-- ==== Sys2Proof/Laws/FramesA.lean ====
section
/-! SUPPORT. Sys2Proof/Laws/FramesA.lean: for each operation of Ops, Reader, Band, Profile, Verify, Mark, Heat, what it leaves unchanged: whole blocks, and the named
fields of the blocks it changes. Cite these instead of unfolding an operation. -/

namespace Sys2Proof.Machine

/-- A loop keeps what its body keeps. -/
theorem times_keeps {α : Type} (f : State → State) (g : State → α) (h : ∀ s, g (f s) = g s) (n : Nat) (s : State) :
    g (times n f s) = g s := by
  induction n generalizing s with
  | zero => rfl
  | succ n ih => simp only [times]; rw [ih, h]

/-- A fold keeps what its step keeps. -/
theorem foldl_keeps {α β : Type} (f : State → β → State) (g : State → α) (h : ∀ s b, g (f s b) = g s) (l : List β)
    (s : State) : g (l.foldl f s) = g s := by
  induction l generalizing s with
  | nil => rfl
  | cons b l ih => simp only [List.foldl_cons]; rw [ih, h]

@[simp] theorem raise_frame (n : Notice) (s : State) :
    (raise n s).pins = s.pins ∧ (raise n s).cfg = s.cfg ∧ (raise n s).smp.chainHead = s.smp.chainHead ∧
    (raise n s).smp.progBase = s.smp.progBase ∧ (raise n s).smp.noticeMask = s.smp.noticeMask ∧
    (raise n s).smp.burstLimit = s.smp.burstLimit ∧ (raise n s).smp.pollPeriod = s.smp.pollPeriod ∧
    (raise n s).smp.soft = s.smp.soft ∧ (raise n s).smp.writes = s.smp.writes ∧ (raise n s).smp.copies = s.smp.copies ∧
    (raise n s).tr = s.tr ∧ (raise n s).re = s.re ∧ (raise n s).ps = s.ps ∧ (raise n s).bt = s.bt ∧
    (raise n s).hc = s.hc ∧ (raise n s).dc = s.dc ∧ (raise n s).mr = s.mr ∧ (raise n s).cv = s.cv ∧
    (raise n s).now = s.now ∧ (raise n s).freeCount = s.freeCount ∧ (raise n s).out = s.out ∧
    (raise n s).pending = s.pending := by
  unfold raise
  (try dsimp only)
  (repeat' split) <;> simp

@[simp] theorem raiseIf_frame (t : Bool) (n : Notice) (s : State) :
    (raiseIf t n s).pins = s.pins ∧ (raiseIf t n s).cfg = s.cfg ∧ (raiseIf t n s).smp.chainHead = s.smp.chainHead ∧
    (raiseIf t n s).smp.progBase = s.smp.progBase ∧ (raiseIf t n s).smp.noticeMask = s.smp.noticeMask ∧
    (raiseIf t n s).smp.burstLimit = s.smp.burstLimit ∧ (raiseIf t n s).smp.pollPeriod = s.smp.pollPeriod ∧
    (raiseIf t n s).smp.soft = s.smp.soft ∧ (raiseIf t n s).smp.writes = s.smp.writes ∧
    (raiseIf t n s).smp.copies = s.smp.copies ∧ (raiseIf t n s).tr = s.tr ∧ (raiseIf t n s).re = s.re ∧
    (raiseIf t n s).ps = s.ps ∧ (raiseIf t n s).bt = s.bt ∧ (raiseIf t n s).hc = s.hc ∧ (raiseIf t n s).dc = s.dc ∧
    (raiseIf t n s).mr = s.mr ∧ (raiseIf t n s).cv = s.cv ∧ (raiseIf t n s).now = s.now ∧
    (raiseIf t n s).freeCount = s.freeCount ∧ (raiseIf t n s).out = s.out ∧ (raiseIf t n s).pending = s.pending := by
  unfold raiseIf
  (try dsimp only)
  (repeat' split) <;> simp

@[simp] theorem emit_frame (o : Output) (s : State) :
    (emit o s).pins = s.pins ∧ (emit o s).cfg = s.cfg ∧ (emit o s).smp = s.smp ∧ (emit o s).tr = s.tr ∧
    (emit o s).re = s.re ∧ (emit o s).ps = s.ps ∧ (emit o s).bt = s.bt ∧ (emit o s).hc = s.hc ∧ (emit o s).dc = s.dc ∧
    (emit o s).mr = s.mr ∧ (emit o s).cv = s.cv ∧ (emit o s).now = s.now ∧ (emit o s).freeCount = s.freeCount ∧
    (emit o s).pending = s.pending := by
  unfold emit
  (try dsimp only)
  (repeat' split) <;> simp

@[simp] theorem sampleLines_frame (l : Lines) (s : State) :
    (sampleLines l s).pins.powerGood = s.pins.powerGood ∧ (sampleLines l s).pins.mainsOk = s.pins.mainsOk ∧
    (sampleLines l s).cfg = s.cfg ∧ (sampleLines l s).smp = s.smp ∧ (sampleLines l s).tr = s.tr ∧
    (sampleLines l s).re = s.re ∧ (sampleLines l s).ps = s.ps ∧ (sampleLines l s).bt = s.bt ∧
    (sampleLines l s).hc = s.hc ∧ (sampleLines l s).dc = s.dc ∧ (sampleLines l s).mr = s.mr ∧
    (sampleLines l s).cv = s.cv ∧ (sampleLines l s).now = s.now ∧ (sampleLines l s).freeCount = s.freeCount ∧
    (sampleLines l s).out = s.out ∧ (sampleLines l s).pending = s.pending := by
  unfold sampleLines
  (try dsimp only)
  (repeat' split) <;> simp

@[simp] theorem queueWrite_frame (t : Transfer) (s : State) :
    (queueWrite t s).pins = s.pins ∧ (queueWrite t s).cfg = s.cfg ∧ (queueWrite t s).smp.chainHead = s.smp.chainHead ∧
    (queueWrite t s).smp.progBase = s.smp.progBase ∧ (queueWrite t s).smp.noticeMask = s.smp.noticeMask ∧
    (queueWrite t s).smp.burstLimit = s.smp.burstLimit ∧ (queueWrite t s).smp.pollPeriod = s.smp.pollPeriod ∧
    (queueWrite t s).smp.soft = s.smp.soft ∧ (queueWrite t s).smp.copies = s.smp.copies ∧ (queueWrite t s).tr = s.tr ∧
    (queueWrite t s).re = s.re ∧ (queueWrite t s).ps = s.ps ∧ (queueWrite t s).bt = s.bt ∧ (queueWrite t s).hc = s.hc ∧
    (queueWrite t s).dc = s.dc ∧ (queueWrite t s).mr = s.mr ∧ (queueWrite t s).cv = s.cv ∧ (queueWrite t s).now = s.now ∧
    (queueWrite t s).freeCount = s.freeCount ∧ (queueWrite t s).out = s.out ∧ (queueWrite t s).pending = s.pending := by
  unfold queueWrite
  (try dsimp only)
  (repeat' split) <;> simp

@[simp] theorem queueRead_frame (t : Transfer) (s : State) :
    (queueRead t s).pins = s.pins ∧ (queueRead t s).cfg = s.cfg ∧ (queueRead t s).smp.chainHead = s.smp.chainHead ∧
    (queueRead t s).smp.progBase = s.smp.progBase ∧ (queueRead t s).smp.noticeMask = s.smp.noticeMask ∧
    (queueRead t s).smp.burstLimit = s.smp.burstLimit ∧ (queueRead t s).smp.pollPeriod = s.smp.pollPeriod ∧
    (queueRead t s).smp.soft = s.smp.soft ∧ (queueRead t s).smp.writes = s.smp.writes ∧
    (queueRead t s).smp.copies = s.smp.copies ∧ (queueRead t s).tr = s.tr ∧ (queueRead t s).re = s.re ∧
    (queueRead t s).ps = s.ps ∧ (queueRead t s).bt = s.bt ∧ (queueRead t s).hc = s.hc ∧ (queueRead t s).dc = s.dc ∧
    (queueRead t s).mr = s.mr ∧ (queueRead t s).cv = s.cv ∧ (queueRead t s).now = s.now ∧
    (queueRead t s).freeCount = s.freeCount ∧ (queueRead t s).out = s.out ∧ (queueRead t s).pending = s.pending := by
  unfold queueRead
  (try dsimp only)
  (repeat' split) <;> simp

@[simp] theorem queueCopy_frame (t : Transfer) (s : State) :
    (queueCopy t s).pins = s.pins ∧ (queueCopy t s).cfg = s.cfg ∧ (queueCopy t s).smp.chainHead = s.smp.chainHead ∧
    (queueCopy t s).smp.progBase = s.smp.progBase ∧ (queueCopy t s).smp.noticeMask = s.smp.noticeMask ∧
    (queueCopy t s).smp.burstLimit = s.smp.burstLimit ∧ (queueCopy t s).smp.pollPeriod = s.smp.pollPeriod ∧
    (queueCopy t s).smp.soft = s.smp.soft ∧ (queueCopy t s).smp.writes = s.smp.writes ∧ (queueCopy t s).tr = s.tr ∧
    (queueCopy t s).re = s.re ∧ (queueCopy t s).ps = s.ps ∧ (queueCopy t s).bt = s.bt ∧ (queueCopy t s).hc = s.hc ∧
    (queueCopy t s).dc = s.dc ∧ (queueCopy t s).mr = s.mr ∧ (queueCopy t s).cv = s.cv ∧ (queueCopy t s).now = s.now ∧
    (queueCopy t s).freeCount = s.freeCount ∧ (queueCopy t s).out = s.out ∧ (queueCopy t s).pending = s.pending := by
  unfold queueCopy
  (try dsimp only)
  (repeat' split) <;> simp

@[simp] theorem requestProgress_frame (s : State) :
    (requestProgress s).pins = s.pins ∧ (requestProgress s).cfg = s.cfg ∧
    (requestProgress s).smp.chainHead = s.smp.chainHead ∧ (requestProgress s).smp.progBase = s.smp.progBase ∧
    (requestProgress s).smp.noticeMask = s.smp.noticeMask ∧ (requestProgress s).smp.burstLimit = s.smp.burstLimit ∧
    (requestProgress s).smp.pollPeriod = s.smp.pollPeriod ∧ (requestProgress s).smp.soft = s.smp.soft ∧
    (requestProgress s).smp.writes = s.smp.writes ∧ (requestProgress s).smp.copies = s.smp.copies ∧
    (requestProgress s).tr = s.tr ∧ (requestProgress s).re = s.re ∧ (requestProgress s).ps = s.ps ∧
    (requestProgress s).bt = s.bt ∧ (requestProgress s).hc = s.hc ∧ (requestProgress s).dc = s.dc ∧
    (requestProgress s).mr = s.mr ∧ (requestProgress s).cv = s.cv ∧ (requestProgress s).now = s.now ∧
    (requestProgress s).freeCount = s.freeCount ∧ (requestProgress s).out = s.out ∧
    (requestProgress s).pending = s.pending := by
  unfold requestProgress
  (try dsimp only)
  (repeat' split) <;> simp

@[simp] theorem idleCounts_frame (s : State) :
    (idleCounts s).pins = s.pins ∧ (idleCounts s).cfg = s.cfg ∧ (idleCounts s).smp.chainHead = s.smp.chainHead ∧
    (idleCounts s).smp.progBase = s.smp.progBase ∧ (idleCounts s).smp.noticeMask = s.smp.noticeMask ∧
    (idleCounts s).smp.burstLimit = s.smp.burstLimit ∧ (idleCounts s).smp.pollPeriod = s.smp.pollPeriod ∧
    (idleCounts s).smp.soft = s.smp.soft ∧ (idleCounts s).smp.writes = s.smp.writes ∧
    (idleCounts s).smp.copies = s.smp.copies ∧ (idleCounts s).tr = s.tr ∧ (idleCounts s).re = s.re ∧
    (idleCounts s).ps = s.ps ∧ (idleCounts s).bt = s.bt ∧ (idleCounts s).hc = s.hc ∧ (idleCounts s).dc = s.dc ∧
    (idleCounts s).mr = s.mr ∧ (idleCounts s).cv = s.cv ∧ (idleCounts s).now = s.now ∧
    (idleCounts s).freeCount = s.freeCount ∧ (idleCounts s).out = s.out ∧ (idleCounts s).pending = s.pending := by
  unfold idleCounts
  (try dsimp only)
  (repeat' split) <;> simp

@[simp] theorem queueHeader_frame (addr : Nat) (h : HeaderWrite) (s : State) :
    (queueHeader addr h s).pins = s.pins ∧ (queueHeader addr h s).cfg = s.cfg ∧
    (queueHeader addr h s).smp.chainHead = s.smp.chainHead ∧ (queueHeader addr h s).smp.progBase = s.smp.progBase ∧
    (queueHeader addr h s).smp.noticeMask = s.smp.noticeMask ∧ (queueHeader addr h s).smp.burstLimit = s.smp.burstLimit ∧
    (queueHeader addr h s).smp.pollPeriod = s.smp.pollPeriod ∧ (queueHeader addr h s).smp.soft = s.smp.soft ∧
    (queueHeader addr h s).smp.copies = s.smp.copies ∧ (queueHeader addr h s).tr = s.tr ∧
    (queueHeader addr h s).re = s.re ∧ (queueHeader addr h s).ps = s.ps ∧ (queueHeader addr h s).bt = s.bt ∧
    (queueHeader addr h s).hc = s.hc ∧ (queueHeader addr h s).dc = s.dc ∧ (queueHeader addr h s).mr = s.mr ∧
    (queueHeader addr h s).cv = s.cv ∧ (queueHeader addr h s).now = s.now ∧
    (queueHeader addr h s).freeCount = s.freeCount ∧ (queueHeader addr h s).out = s.out ∧
    (queueHeader addr h s).pending = s.pending := by
  unfold queueHeader
  (try dsimp only)
  (repeat' split) <;> simp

Assignment = Out of the material above, output word for word the line with "(queueRead t s).smp.copies", the line with "theorem queueCopy_frame (t", and all lines between them, with nothing else.

Finished exercise =
    (queueRead t s).smp.copies = s.smp.copies ∧ (queueRead t s).tr = s.tr ∧ (queueRead t s).re = s.re ∧
    (queueRead t s).ps = s.ps ∧ (queueRead t s).bt = s.bt ∧ (queueRead t s).hc = s.hc ∧ (queueRead t s).dc = s.dc ∧
    (queueRead t s).mr = s.mr ∧ (queueRead t s).cv = s.cv ∧ (queueRead t s).now = s.now ∧
    (queueRead t s).freeCount = s.freeCount ∧ (queueRead t s).out = s.out ∧ (queueRead t s).pending = s.pending := by
  unfold queueRead
  (try dsimp only)
  (repeat' split) <;> simp

@[simp] theorem queueCopy_frame (t : Transfer) (s : State) :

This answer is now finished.